From: Dave Farber <dave () farber net>
Date: Mon, 05 May 2003 21:40:39 -0400


------ Forwarded Message
From: Cindy Cohn <Cindy () eff org>
Date: Mon, 05 May 2003 18:34:40 -0700
To: Dave Farber <dave () farber net>
Subject: Re: Report from FTC Spam Conference

  Hi Dave,

You asked for a report on the FTC conference last week.

I participated on a panel on Blacklists and announced EFF's efforts to work
with noncommercial e-mail mailing lists to develop a set of principles and
best practices for listowners, ISPs and various anti-spam forces including
blacklists (they apparently prefer the term "blocklists," but I'll stick
with the term that was used by the FTC) aimed to ensure that noncommercial
e-mail lists aren't snared by anti-spam measures.  I mentioned that you had
told me that you operated the first e-mail list and that you experienced
ongoing problems with delivery of the IP List.

  I made several points, but the basic gist was:

  1.  I'm here because EFF was approached by a subscriber to a large e-mail
list, Moveon.org, who was having trouble receiving wanted e-mails from
them.  I asked Moveon.org about this and learned that it is an ongoing
problem for them.  Since it is also an ongoing problem for EFF with our
newsletter, the EFFector, I decided to conduct an informal survey by
sending a note to the EFFector asking if any other nonprofit e-mail lists
recipients or senders had experienced any problems. I received a large
number of responses, including lists as large as Moveon.org's 2 million
members to those as small as a Berkeley High School parents' list.
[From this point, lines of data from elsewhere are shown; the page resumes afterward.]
theorem test_decodeStep_dfq_full :
    after (exec .decodeStep
      { State.reset with
        cfg := { Config.sample with dfqDepth := 2 }
        cfq := [⟨v32, 8000, false⟩, ⟨v59d, 8001, false⟩]
        dfq := [header (hd 0 0) 0x03 [], header (hd 0 0) 0x04 []] })
      (fun s => (s.cfq, s.dfq, s.flags))
      = some ([⟨v59d, 8001, false⟩], [header (hd 0 0) 0x03 [], header (hd 0 0) 0x04 []], 8) := by decide +kernel

theorem test_decodeStep_grace :
    after (exec .decodeStep { State.reset with cfq := [⟨v59d, 100, true⟩] }) (fun s => (s.cfq, s.dfq, s.flags))
      = some ([], [], 0)
    ∧ after (exec .decodeStep { State.reset with cfq := [⟨v32, 100, true⟩] }) (fun s => s.dfq.map (·.crcValid))
      = some [true] := by decide +kernel

theorem test_grace_window :
    [inGraceWindow 49999 { cap [] 0 with actGraceEn := true, actGraceTicks := 50000 },
     inGraceWindow 50000 { cap [] 0 with actGraceEn := true, actGraceTicks := 50000 }] = [true, false]
    := by decide +kernel

/-! Host commands and registers (V82, V87, V92, V94, V97, V98, V59f). -/

theorem test_openCmd : after (exec (.openCmd 4) { State.reset with baud := 9600, linecfg := 0xB })
    (fun s => (s.actions, s.mode, s.actLinecfg, s.tOpen, readRegister .status s))
    = some ([.configure ⟨9600, .eight, .even, .two⟩, .openSource], .capture, 0xB, 4, 0x05) := by decide +kernel

theorem test_openCmd_refused : after (exec (.openCmd 3) { State.reset with baud := 9600, linecfg := 0x7 })
    (fun s => (s.mode, s.flags, s.actions)) = some (.idle, 0x40, []) := by decide +kernel

theorem test_closeCmd : after (exec (.closeCmd 17300) (cap v32 17294))
    (fun s => ((s.buf, s.cfq), s.mode, s.lineOpen, s.flags, s.actions))
    = some (([], [⟨v32, 17294, false⟩]), .idle, false, 0, [.closeSource]) := by decide +kernel

theorem test_scanStart : after (exec (.scanStart 100) { scn 0 0 with mode := .idle, lineOpen := false })
    (fun s => (s.candIdx, s.actBaud, s.tOpen, s.actions, readRegister .status s))
    = some (0, 19200, 100, [.configure ⟨19200, .eight, .even, .one⟩, .openSource, .discard], 0x06)
    := by decide +kernel

theorem test_scanCancel : after (exec (.scanCancel 5000) (scn 5 5)) (fun s => (s.cancelReq, s.mode, s.lineOpen))
    = some (true, .scan, true)
    ∧ after (exec (.rxbyte 2000000 0x01) { scn 5 5 with cancelReq := true }) (fun s => (s.scanOutcome, s.actions))
      = some (.cancelled, [.closeSource]) := by decide +kernel

theorem test_recPop :
    after (exec (.recPop 0) { State.reset with dfq := [header (hd 0 0) 0x03 [1], header (hd 0 0) 0x04 []], recCur := 1 })
      (fun s => (s.dfq.map (·.function), s.recCur, s.flags)) = some ([0x04], 0, 0) := by decide +kernel

theorem test_softReset : after (exec (.softReset 8) { cap [0xAA] 7 with baud := 9600, flags := 0x7F })
    (fun s => ((s.buf, s.baud, s.linecfg), s.flags, s.mode, s.scanWindow, s.actions))
    = some (([], 0, 1), 0, .idle, 2000000, [.closeSource]) := by decide +kernel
I concluded that when e-mail becomes unavailable as a tool for broad
political organizing and informal mailing lists, we've broken something
fundamental and it's time to try to fix it.

2. At the same time, I'm sympathetic to what many in the anti-spam movement
are trying to do. Most of them care deeply about the health of the Internet
and are sincerely trying to do the right thing. EFF is very supportive of
tools that give users the ability to filter and control their mail. We're
supportive of tools used by ISPs that don't tread into censorship.
Personally I care about this issue too. Before joining EFF I sued a spammer
and won a $65,000 settlement based upon California and federal false
advertising, anti-hacking and unfair business practices law, so I am
supportive of litigation where appropriate (BTW, the spammer paid every
penny).  It seems that many of the problems arise when a third party, be it
your ISP or some entity used by your ISP, tries to determine which of your
mail you want to receive and which you do not.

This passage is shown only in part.